-- ==== Sys2Proof/Laws/State.lean ====
section
/-! SUPPORT. The small lemmas of State, of the register file and of the flags: one per field per update, so that no
later proof unfolds a record update. -/

namespace Sys2Proof.Machine

/-! ### The register file -/

@[simp] theorem Regs.get_set (x : Regs) (r q : Reg) (v : Word) :
    (x.set r v).get q = if q = r then v else x.get q := by
  cases r <;> cases q <;> rfl

theorem Regs.ext_get (x y : Regs) (h : ∀ r, x.get r = y.get r) : x = y := by
  cases x; cases y
  simp only [Regs.mk.injEq]
  exact ⟨h .A, h .B, h .C, h .D, h .E, h .F, h .G, h .H, h .I, h .J, h .K, h .L, h .FP, h .SP, h .PC, h .FL⟩

@[simp] theorem reg_setReg (s : State) (r q : Reg) (v : Word) :
    (s.setReg r v).reg q = if q = r then v else s.reg q := Regs.get_set s.regs r q v

/-! ### setReg -/

@[simp] theorem setReg_cfg (s : State) (r : Reg) (v : Word) : (s.setReg r v).cfg = s.cfg := rfl
@[simp] theorem setReg_mem (s : State) (r : Reg) (v : Word) : (s.setReg r v).mem = s.mem := rfl
@[simp] theorem setReg_pending (s : State) (r : Reg) (v : Word) : (s.setReg r v).pending = s.pending := rfl
@[simp] theorem setReg_signalled (s : State) (r : Reg) (v : Word) : (s.setReg r v).signalled = s.signalled := rfl
@[simp] theorem setReg_fault (s : State) (r : Reg) (v : Word) : (s.setReg r v).fault = s.fault := rfl
@[simp] theorem setReg_running (s : State) (r : Reg) (v : Word) : (s.setReg r v).running = s.running := rfl
@[simp] theorem setReg_devices (s : State) (r : Reg) (v : Word) : (s.setReg r v).devices = s.devices := rfl

/-! ### fatal -/

@[simp] theorem fatal_cfg (s : State) (m : FaultMark) : (s.fatal m).cfg = s.cfg := rfl
@[simp] theorem fatal_regs (s : State) (m : FaultMark) : (s.fatal m).regs = s.regs := rfl
@[simp] theorem fatal_mem (s : State) (m : FaultMark) : (s.fatal m).mem = s.mem := rfl
@[simp] theorem fatal_pending (s : State) (m : FaultMark) : (s.fatal m).pending = s.pending := rfl
@[simp] theorem fatal_signalled (s : State) (m : FaultMark) : (s.fatal m).signalled = [] := rfl
@[simp] theorem fatal_devices (s : State) (m : FaultMark) : (s.fatal m).devices = s.devices := rfl

@[simp] theorem fatal_fault (s : State) (m : FaultMark) : (s.fatal m).fault = some m := rfl
@[simp] theorem fatal_running (s : State) (m : FaultMark) : (s.fatal m).running = .stopped := rfl
@[simp] theorem fatal_reg (s : State) (m : FaultMark) (r : Reg) : (s.fatal m).reg r = s.reg r := rfl

/-! ### advance -/

@[simp] theorem advance_cfg (s : State) (n : Nat) : (s.advance n).cfg = s.cfg := rfl
@[simp] theorem advance_mem (s : State) (n : Nat) : (s.advance n).mem = s.mem := rfl
@[simp] theorem advance_pending (s : State) (n : Nat) : (s.advance n).pending = s.pending := rfl
@[simp] theorem advance_signalled (s : State) (n : Nat) : (s.advance n).signalled = s.signalled := rfl
@[simp] theorem advance_fault (s : State) (n : Nat) : (s.advance n).fault = s.fault := rfl
@[simp] theorem advance_running (s : State) (n : Nat) : (s.advance n).running = s.running := rfl
@[simp] theorem advance_devices (s : State) (n : Nat) : (s.advance n).devices = s.devices := rfl

/-! ### jump -/

@[simp] theorem jump_cfg (s : State) (v : Word) : (s.jump v).cfg = s.cfg := rfl
@[simp] theorem jump_mem (s : State) (v : Word) : (s.jump v).mem = s.mem := rfl
@[simp] theorem jump_pending (s : State) (v : Word) : (s.jump v).pending = s.pending := rfl
@[simp] theorem jump_signalled (s : State) (v : Word) : (s.jump v).signalled = s.signalled := rfl
@[simp] theorem jump_fault (s : State) (v : Word) : (s.jump v).fault = s.fault := rfl
@[simp] theorem jump_running (s : State) (v : Word) : (s.jump v).running = s.running := rfl
@[simp] theorem jump_devices (s : State) (v : Word) : (s.jump v).devices = s.devices := rfl

/-! ### setFlag -/

@[simp] theorem setFlag_cfg (s : State) (f : Flag) (b : Bool) : (s.setFlag f b).cfg = s.cfg := rfl
@[simp] theorem setFlag_mem (s : State) (f : Flag) (b : Bool) : (s.setFlag f b).mem = s.mem := rfl
@[simp] theorem setFlag_pending (s : State) (f : Flag) (b : Bool) : (s.setFlag f b).pending = s.pending := rfl
@[simp] theorem setFlag_signalled (s : State) (f : Flag) (b : Bool) : (s.setFlag f b).signalled = s.signalled := rfl
@[simp] theorem setFlag_fault (s : State) (f : Flag) (b : Bool) : (s.setFlag f b).fault = s.fault := rfl
@[simp] theorem setFlag_running (s : State) (f : Flag) (b : Bool) : (s.setFlag f b).running = s.running := rfl
@[simp] theorem setFlag_devices (s : State) (f : Flag) (b : Bool) : (s.setFlag f b).devices = s.devices := rfl

/-! ### setFlags -/

@[simp] theorem setFlags_cfg (s : State) (r : Word) (y v : Bool) : (s.setFlags r y v).cfg = s.cfg := rfl
@[simp] theorem setFlags_mem (s : State) (r : Word) (y v : Bool) : (s.setFlags r y v).mem = s.mem := rfl
@[simp] theorem setFlags_pending (s : State) (r : Word) (y v : Bool) : (s.setFlags r y v).pending = s.pending := rfl
@[simp] theorem setFlags_signalled (s : State) (r : Word) (y v : Bool) : (s.setFlags r y v).signalled = s.signalled := rfl
@[simp] theorem setFlags_fault (s : State) (r : Word) (y v : Bool) : (s.setFlags r y v).fault = s.fault := rfl
@[simp] theorem setFlags_running (s : State) (r : Word) (y v : Bool) : (s.setFlags r y v).running = s.running := rfl
@[simp] theorem setFlags_devices (s : State) (r : Word) (y v : Bool) : (s.setFlags r y v).devices = s.devices := rfl

@[simp] theorem advance_reg (s : State) (n : Nat) (q : Reg) :
    (s.advance n).reg q = if q = .PC then s.reg .PC + BitVec.ofNat 32 n else s.reg q := reg_setReg ..
@[simp] theorem jump_reg (s : State) (v : Word) (q : Reg) :
    (s.jump v).reg q = if q = .PC then v else s.reg q := reg_setReg ..
@[simp] theorem setFlag_reg (s : State) (f : Flag) (b : Bool) (q : Reg) :
    (s.setFlag f b).reg q = if q = .FL then putFlag (s.reg .FL) f b else s.reg q := reg_setReg ..
@[simp] theorem setFlags_reg (s : State) (r : Word) (y v : Bool) (q : Reg) :
    (s.setFlags r y v).reg q = if q = .FL then flagsAfter (s.reg .FL) r y v else s.reg q := reg_setReg ..

/-! ### dropLine and mergeSignals -/

@[simp] theorem dropLine_cfg (s : State) (i : Nat) : (s.dropLine i).cfg = s.cfg := rfl
@[simp] theorem dropLine_regs (s : State) (i : Nat) : (s.dropLine i).regs = s.regs := rfl
@[simp] theorem dropLine_mem (s : State) (i : Nat) : (s.dropLine i).mem = s.mem := rfl
@[simp] theorem dropLine_signalled (s : State) (i : Nat) : (s.dropLine i).signalled = s.signalled := rfl
@[simp] theorem dropLine_fault (s : State) (i : Nat) : (s.dropLine i).fault = s.fault := rfl
@[simp] theorem dropLine_running (s : State) (i : Nat) : (s.dropLine i).running = s.running := rfl
@[simp] theorem dropLine_devices (s : State) (i : Nat) : (s.dropLine i).devices = s.devices := rfl

@[simp] theorem mergeSignals_cfg (s : State) : (s.mergeSignals).cfg = s.cfg := rfl
@[simp] theorem mergeSignals_regs (s : State) : (s.mergeSignals).regs = s.regs := rfl
@[simp] theorem mergeSignals_mem (s : State) : (s.mergeSignals).mem = s.mem := rfl
@[simp] theorem mergeSignals_fault (s : State) : (s.mergeSignals).fault = s.fault := rfl
@[simp] theorem mergeSignals_running (s : State) : (s.mergeSignals).running = s.running := rfl
@[simp] theorem mergeSignals_devices (s : State) : (s.mergeSignals).devices = s.devices := rfl

@[simp] theorem dropLine_pending (s : State) (i : Nat) :
    (s.dropLine i).pending = s.pending.filter (fun j => j != i) := rfl
@[simp] theorem dropLine_reg (s : State) (i : Nat) (r : Reg) : (s.dropLine i).reg r = s.reg r := rfl
@[simp] theorem mergeSignals_pending (s : State) : s.mergeSignals.pending = insertLines s.signalled s.pending := rfl
@[simp] theorem mergeSignals_signalled (s : State) : s.mergeSignals.signalled = [] := rfl
@[simp] theorem mergeSignals_reg (s : State) (r : Reg) : s.mergeSignals.reg r = s.reg r := rfl

/-! ### writeResult -/

@[simp] theorem writeResult_cfg (s : State) (n : Nat) (d : Reg) (r : Word) (y v : Bool) :
    (s.writeResult n d r y v).cfg = s.cfg := by cases d <;> rfl
@[simp] theorem writeResult_mem (s : State) (n : Nat) (d : Reg) (r : Word) (y v : Bool) :
    (s.writeResult n d r y v).mem = s.mem := by cases d <;> rfl
@[simp] theorem writeResult_pending (s : State) (n : Nat) (d : Reg) (r : Word) (y v : Bool) :
    (s.writeResult n d r y v).pending = s.pending := by cases d <;> rfl
@[simp] theorem writeResult_signalled (s : State) (n : Nat) (d : Reg) (r : Word) (y v : Bool) :
    (s.writeResult n d r y v).signalled = s.signalled := by cases d <;> rfl
@[simp] theorem writeResult_fault (s : State) (n : Nat) (d : Reg) (r : Word) (y v : Bool) :
    (s.writeResult n d r y v).fault = s.fault := by cases d <;> rfl
@[simp] theorem writeResult_running (s : State) (n : Nat) (d : Reg) (r : Word) (y v : Bool) :
    (s.writeResult n d r y v).running = s.running := by cases d <;> rfl
@[simp] theorem writeResult_devices (s : State) (n : Nat) (d : Reg) (r : Word) (y v : Bool) :
    (s.writeResult n d r y v).devices = s.devices := by cases d <;> rfl

/-- Everything `writeResult` does to the registers (42_alu.md R180). -/
theorem writeResult_reg (s : State) (n : Nat) (d : Reg) (r : Word) (y v : Bool) (q : Reg) :
    (s.writeResult n d r y v).reg q =
      if q = d then r
      else if q = .PC then s.reg .PC + BitVec.ofNat 32 n
      else if q = .FL then flagsAfter (s.reg .FL) r y v
      else s.reg q := by
  cases d <;> cases q <;> rfl

/-! ### The bits of FL -/

theorem getLsbD_putBit (w : Word) (n m : Nat) (b : Bool) (hn : n < 32) :
    (putBit w n b).getLsbD m = if m = n then b else w.getLsbD m := by
  by_cases hm : m < 32
  · by_cases hmn : m = n
    · subst hmn
      cases b <;> simp [putBit, hm]
    · by_cases hlt : m < n
      · cases b <;> simp [putBit, hm, hmn, hlt]
      · have h0 : ¬ m - n = 0 := by omega
        cases b <;> simp [putBit, hm, hmn, hlt, h0]
  · have h1 : w.getLsbD m = false := BitVec.getLsbD_of_ge w m (by omega)
    rw [BitVec.getLsbD_of_ge _ _ (by omega), h1, if_neg (by omega)]

theorem flag_bit_lt (f : Flag) : f.bit < 32 := by cases f <;> decide

theorem flag_bit_inj (f g : Flag) : f.bit = g.bit ↔ f = g := by cases f <;> cases g <;> decide

@[simp] theorem flagOf_putFlag (w : Word) (f g : Flag) (b : Bool) :
    flagOf (putFlag w f b) g = if g = f then b else flagOf w g := by
  simp only [flagOf, putFlag, getLsbD_putBit _ _ _ _ (flag_bit_lt f), flag_bit_inj]

/-- A flag write changes no bit but its own. -/
theorem getLsbD_putFlag (w : Word) (f : Flag) (b : Bool) (m : Nat) :
    (putFlag w f b).getLsbD m = if m = f.bit then b else w.getLsbD m :=
  getLsbD_putBit _ _ _ _ (flag_bit_lt f)

/-- Every flag after `SetFlags` (40_cycle.md R130). -/
theorem flagOf_flagsAfter (w r : Word) (y v : Bool) (f : Flag) :
    flagOf (flagsAfter w r y v) f =
      match f with
      | .Y => y | .V => v | .Z => r == 0 | .S => r.msb | .P => evenParity r
      | f => flagOf w f := by
  cases f <;> simp [flagsAfter]

/-- `SetFlags` keeps every bit from 8 on (10_state.md R27). -/
theorem getLsbD_flagsAfter (w r : Word) (y v : Bool) (m : Nat) (h : 8 ≤ m) :
    (flagsAfter w r y v).getLsbD m = w.getLsbD m := by
  have key : ∀ f : Flag, ¬ m = f.bit := fun f => by cases f <;> simp only [Flag.bit] <;> omega
  simp only [flagsAfter, getLsbD_putFlag, if_neg (key _)]

theorem flag_setReg (s : State) (d : Reg) (v : Word) (f : Flag) :
    (s.setReg d v).flag f = if d = .FL then flagOf v f else s.flag f := by
  cases d <;> rfl

end Sys2Proof.Machine
end

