/-- Every instruction answers a next state (40_cycle.md R136), and `Runs` says which. -/
theorem exec_runs (i : Instr) (s : State) : ∃ t, exec i s = .next t ∧ Runs i s t := by
  cases i with
  | movRR | movRI8 | movRI16 | movRI32 | movbRMr | movbRMa | movwRMr | movwRMa | movdRMr | movdRMa =>
    exact ⟨_, rfl, runs_moveToReg _ _ _ _ (by rintro rfl; rfl)⟩
  | movbMrR | movbMrI8 | movbMrMr | movbMrMa | movbMaR | movbMaI8 | movbMaMr | movbMaMa
  | movwMrR | movwMrI16 | movwMrMr | movwMrMa | movwMaR | movwMaI16 | movwMaMr | movwMaMa
  | movdMrR | movdMrI32 | movdMrMr | movdMrMa | movdMaR | movdMaI32 | movdMaMr | movdMaMa =>
    exact ⟨_, rfl, runs_moveToMem _ _ _ _ (by decide)⟩
  | orRR | orRI8 | orRI16 | orRI32 | xorRR | xorRI8 | xorRI16 | xorRI32 | andRR | andRI8 | andRI16 | andRI32
  | shlRR | shlRI8 | shrRR | shrRI8 | addRR | addRI8 | addRI16 | addRI32 | subRR | subRI8 | subRI16 | subRI32
  | mulRR | mulRI8 | mulRI16 | mulRI32 =>
    exact ⟨_, rfl, runs_aluTwo _ _ _ _ (by rintro rfl; rfl)⟩
  | notR | incR | decR => exact ⟨_, rfl, runs_aluOne _ _ (by rintro rfl; rfl)⟩
  | cmpRR | cmpRI8 | cmpRI16 | cmpRI32 => exact ⟨_, rfl, .compares _ _ _ rfl⟩
  | idivRR | idivRI8 | idivRI16 | idivRI32 | modRR | modRI8 | modRI16 | modRI32 =>
    exact ⟨_, rfl, runs_divide _ _ _ _ _ rfl (by rintro rfl; rfl)⟩
  | bzR | bzI32 | bnzR | bnzI32 | bnegR | bnegI32 | bposR | bposI32 | bgtR | bgtI32 | bgteR | bgteI32
  | bltR | bltI32 | blteR | blteI32 | bvR | bvI32 | bnvR | bnvI32 =>
    exact ⟨_, rfl, runs_branch _ _ _ _ _ rfl⟩
  | jmpR | jmpI32 | nop => exact ⟨_, rfl, .jumps _⟩
  | callR | callI32 => exact ⟨_, rfl, runs_callTo _ _ _ rfl⟩
  | ret => exact ⟨_, rfl, .returns⟩
  | iret | sret => exact ⟨_, rfl, .returnsFromInterrupt rfl⟩
  | pushR | pushI32 => exact ⟨_, rfl, runs_pushValue _ _ _ rfl⟩
  | popR => exact ⟨_, rfl, .pops _ (by rintro rfl; rfl)⟩

theorem runs_of_exec (i : Instr) (s t : State) (h : exec i s = .next t) : Runs i s t := by
  obtain ⟨u, hu, hr⟩ := exec_runs i s
  rw [hu] at h
  injection h with h
  exact h ▸ hr

/-! ### What an instruction keeps of the control state -/

theorem controlSame_trans (s t u : State) (h : controlSame s t) (g : controlSame t u) : controlSame s u := by
  obtain ⟨h1, h2, h3, h4⟩ := h
  obtain ⟨g1, g2, g3, g4⟩ := g
  exact ⟨g1.trans h1, g2.trans h2, g3.trans h3, g4.trans h4⟩

theorem controlSame_setReg (s : State) (r : Reg) (v : Word) : controlSame s (s.setReg r v) := ⟨rfl, rfl, rfl, rfl⟩
theorem controlSame_jump (s : State) (v : Word) : controlSame s (s.jump v) := ⟨rfl, rfl, rfl, rfl⟩

theorem controlSame_push32 (s : State) (v : Word) : controlSame s (s.push32 v) :=
  ⟨push32_cfg s v, push32_pending s v, push32_fault s v, push32_running s v⟩

theorem controlSame_pop32 (s : State) : controlSame s s.pop32.2 := by
  obtain ⟨-, hcfg, -, hpending, hfault, hrunning, -⟩ := pop32_spec s
  exact ⟨hcfg, hpending, hfault, hrunning⟩

theorem controlSame_returnFromInterrupt (s : State) : controlSame s s.returnFromInterrupt := by
  rw [returnFromInterrupt_def]
  exact controlSame_trans _ _ _ (controlSame_pop32 s) (controlSame_trans _ _ _ (controlSame_setReg ..)
    (controlSame_trans _ _ _ (controlSame_pop32 _) (controlSame_jump ..)))

/-- An instruction keeps the configuration, the pending set, the fault mark and the run mode, or it raises a fatal
condition before it has done anything else (40_cycle.md R137; 60_exceptions.md R305). -/
theorem runs_controlSame_or_fatal (i : Instr) (s t : State) (h : Runs i s t) :
    controlSame s t ∨ ∃ m, t = s.fatal m := by
  cases h with
  | raises m => exact .inr ⟨m, rfl⟩
  | writes src w len d r y v =>
    obtain ⟨⟨-, -, -, -, hcontrol, -⟩, -⟩ := writeResult_spec s _ (valueOf_sameButDevices src w s) len d r y v
    exact .inl hcontrol
  | stores len w ea src hw hf =>
    obtain ⟨-, -, -, -, -, -, -, hcontrol, -⟩ := moveToMem_spec len w ea src s (by omega) hf
    exact .inl hcontrol
  | compares len d src => exact .inl (compare_spec len d src s).2.1
  | jumps target => exact .inl (controlSame_jump s target)
  | pushes v target => exact .inl (controlSame_trans _ _ _ (controlSame_push32 s v) (controlSame_jump _ target))
  | returns => exact .inl (controlSame_trans _ _ _ (controlSame_pop32 s) (controlSame_jump ..))
  | returnsFromInterrupt => exact .inl (controlSame_returnFromInterrupt s)
  | pops d => exact .inl (popInto_frame d s).2.1

theorem runs_carries (i : Instr) (s t : State) (h : Runs i s t) : Carries s t := by
  cases h with
  | raises m => exact carries_fatal s m
  | writes src w => exact carries_trans _ _ _ (carries_valueOf src w s) (carries_writeResult ..)
  | stores => exact carries_moveToMem ..
  | compares => exact carries_compare ..
  | jumps target => exact carries_jump s target
  | pushes v => exact carries_trans _ _ _ (carries_push32 s v) (carries_jump ..)
  | returns => exact carries_returnFromCall s
  | returnsFromInterrupt => exact carries_returnFromInterrupt s
  | pops d => exact carries_popInto d s

/-! ### The flags beyond the computed set -/

theorem otherFlagsSame_of_fl_eq (s t : State) (h : t.reg .FL = s.reg .FL) : otherFlagsSame s t := by
  unfold otherFlagsSame
  simp only [flag_def, h, and_self]

/-- `cmp` writes GT and LT, but neither T nor a bit from 8 on (42_alu.md R189). -/
theorem compare_keeps_T_and_high (len : Nat) (d : Reg) (src : Operand) (s : State) :
    (compare len d src s).flag .T = s.flag .T ∧
    ((compare len d src s).reg .FL).extractLsb' 8 24 = (s.reg .FL).extractLsb' 8 24 := by
  have hfl := (compare_spec len d src s).1 .FL
  rw [if_neg (by decide), if_pos rfl] at hfl
  constructor
  · rw [flag_def, hfl]
    simp [flagOf_flagsAfter, flag_def]
  · rw [hfl]
    refine extractHigh_eq _ _ fun m hm => ?_
    have hbit : m ≠ Flag.GT.bit ∧ m ≠ Flag.LT.bit := by simp only [Flag.bit]; omega
    rw [getLsbD_putFlag, if_neg hbit.2, getLsbD_putFlag, if_neg hbit.1, getLsbD_flagsAfter _ _ _ _ _ hm]

/-- An instruction that does not write FL whole keeps GT, LT, T and bits 31:8, unless it is `cmp` (10_state.md R26,
R27; 40_cycle.md R129). -/
theorem runs_otherFlagsSame_or_compare (i : Instr) (s t : State) (h : Runs i s t) (hi : writesFlWhole i = false) :
    otherFlagsSame s t ∨ ∃ len d src, i.parts.1 = .cmp ∧ t = compare len d src s := by
  have notFl : ∀ d : Reg, (d = .FL → writesFlWhole i = true) → d ≠ .FL := fun d hd e => by
    rw [hd e] at hi; contradiction
  cases h with
  | raises m => exact .inl (otherFlagsSame_of_fl_eq _ _ (fatal_reg ..))
  | writes src w len d r y v hd =>
    obtain ⟨⟨-, hflags, -⟩, -⟩ := writeResult_spec s _ (valueOf_sameButDevices src w s) len d r y v
    exact .inl (hflags (notFl d hd)).2
  | stores len w ea src hw hf =>
    obtain ⟨-, hfl, -⟩ := moveToMem_regs len w ea src s hf
    exact .inl (otherFlagsSame_of _ _ _ _ _ hfl)
  | compares len d src hc => exact .inr ⟨len, d, src, hc, rfl⟩
  | jumps target => exact .inl (otherFlagsSame_of_fl_eq _ _ (by simp))
  | pushes v target hf => exact .inl (otherFlagsSame_of_fl_eq _ _ (by simp [push32_reg _ _ hf]))
  | returns => exact .inl (otherFlagsSame_of_fl_eq _ _ (by simp [returnFromCall, pop32_reg]))
  | returnsFromInterrupt hw => rw [hw] at hi; contradiction
  | pops d hd =>
    have hne : Reg.FL ≠ d := (notFl d hd).symm
    exact .inl (otherFlagsSame_of_fl_eq _ _ (by simp [popInto_reg, hne]))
◇ ◇ ◇ ◇ ◇
| TASK PROMPT |
Output the material above exactly, but only from the line that carries "theorem getLsbD_putBit (w" through the line that carries "simp only [flagOf, putFlag, getLsbD_putBit".

| EXPECTED ANSWER |
theorem getLsbD_putBit (w : Word) (n m : Nat) (b : Bool) (hn : n < 32) :
    (putBit w n b).getLsbD m = if m = n then b else w.getLsbD m := by
  by_cases hm : m < 32
  · by_cases hmn : m = n
    · subst hmn
      cases b <;> simp [putBit, hm]
    · by_cases hlt : m < n
      · cases b <;> simp [putBit, hm, hmn, hlt]
      · have h0 : ¬ m - n = 0 := by omega
        cases b <;> simp [putBit, hm, hmn, hlt, h0]
  · have h1 : w.getLsbD m = false := BitVec.getLsbD_of_ge w m (by omega)
    rw [BitVec.getLsbD_of_ge _ _ (by omega), h1, if_neg (by omega)]

theorem flag_bit_lt (f : Flag) : f.bit < 32 := by cases f <;> decide

theorem flag_bit_inj (f g : Flag) : f.bit = g.bit ↔ f = g := by cases f <;> cases g <;> decide

@[simp] theorem flagOf_putFlag (w : Word) (f g : Flag) (b : Bool) :
    flagOf (putFlag w f b) g = if g = f then b else flagOf w g := by
  simp only [flagOf, putFlag, getLsbD_putBit _ _ _ _ (flag_bit_lt f), flag_bit_inj]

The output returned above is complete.